Воздыхание окованных. Русская сага - [27]
Конечно, мы потом совершенно с бабушкой примирились, и она меня совершенно простила. Но эпизод этот все-таки имел продолжение. Когда приехали проведать нас наши родители (моя мама и Маринина моложавая бабушка), разборка все-таки состоялась. И я сказала что-то вроде того, что причина моего безобразного поведения — в сестренке. Та же сию трактовку категорически отвергла. Тогда ее бабушка уверенно и категорично заявила, что Марина «вообще никогда не врет». И на этом «разбор полетов» прекратился. Может, и зря тогда взрослые среди двух четырехлеток стали искать зачинщика. На самом деле, ни Маринка, ни я не знали толком, кто из нас начал… Согрешили обе.
Но мне на сердце тогда на всю жизнь легли два пятна. Во-первых, трусости: я еще не понимала тогда, что надо брать вину на себя и выгораживать другого. А я как чувствовала, что вела себя худо из-за подавлявшей меня морально Маринки (в чем она, разумеется, вовсе не была повинна, причина была в моем самолюбии, в чувстве своей ущемленности, но я тогда еще ни одного из этих слов не знала…), так и сказала. А во-вторых, осталось вполне осознанное мною умозаключение, что, если Марина всегда говорит правду (а я старшим и не только старшим, а наверное, вообще всем — верила), то я-то — есть отвратительная маленькая врушка, и, значит, всегда лгу. Странно, но тогда все это было мной принято априори — как неоспоримый факт.

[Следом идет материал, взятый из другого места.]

-- ==== Sys2Proof/Word.lean ====
section
/-! DEFINITION. The number and name types of the SLV-8260 (00_scope, Numbers at a Glance). -/

namespace Sys2Proof

/-- One byte of a frame, of write data or of a request word. -/
abbrev Byte := BitVec 8

/-- A stage agent, 0..15. -/
abbrev Agent := Fin 16

/-- A pool, 0..7. -/
abbrev PoolId := Fin 8

/-- The identifier an agent gives an outstanding transaction, 0..7 (R84). -/
abbrev StageTag := Fin 8

/-- The index of a memory tag, 0..63 (R120). -/
abbrev TagIndex := Fin 64

/-- One of the 511 buffer records (R1). The handle's number, 1..511, is the index plus 1; handle 0 names no record. -/
abbrev Handle := Fin 511

/-- A set of agents: bit n stands for agent n (11, head of the chapter). -/
abbrev AgentSet := BitVec 16

/-- The 29 notice positions (R165, 11.2). -/
abbrev NoticeSet := BitVec 29

end Sys2Proof
end

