-- ==== Sys2Proof/Decode.lean ====
section
/-! DEFINITION. Decoding by the table's bits. No row of spec/opcode_table.json gives bits ("fields" is empty in all 56),
so no word spells a command. The frames of the I2C bus have bits of their own: Machine/Bus.lean decodes those. -/

namespace Sys2Proof

/-- The command that a word spells by the table's bits: none, for every word. -/
def decodeTableWord (_nbits _w : Nat) : Option Instr := none

end Sys2Proof
end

«Не вешай нос на квинту», — говорила мне бабушка, всегда ободряя меня. А я жалела ее: и что она больна, что вечная ее серая шаль вся исштопана, хотя ни одежда, ни богатство бабушку даже и в молодости вовсе не привлекали: «было бы прочно, чисто, удобно и не безобразно» — бабушка никогда не стремилась иметь более трех одежд: «приличную», «полуприличную» и вовсе «неприличную» — шаровары и куртку (это в юности), чтобы одежда не мешала лазить по оврагам, собирать редкие породы камней, окаменелости, бродить по лесам… Что вокруг нее в ее маленьком кабинете — все такое ветхое и запущенное, пыльное. Что ее небольшое окно выходит к северо-западу, и у нее никогда не бывает ликующих утренних лучей. Что под окнами — улица и остановка скрежещущих тормозами троллейбусов… Что к бабушке много людей приходит за советом и помощью, а для нее помощников никогда нет… Что у нее столько неопубликованных работ, но похлопотать о них некому. Все устраивают только свои дела… Что она так часто перебирая старые фотографии и письма, хотела бы наверное, чтобы и я приняла их в сердце, чтобы их жизнь, давно ушедшая, продолжалась не только в ней, но и во мне. А я-то слушала, но душа моя была тогда на стороне: хотелось бежать во двор, играть с ребятами в футбол, взвиваться, лихо раскачавшись, под небеса на качелях…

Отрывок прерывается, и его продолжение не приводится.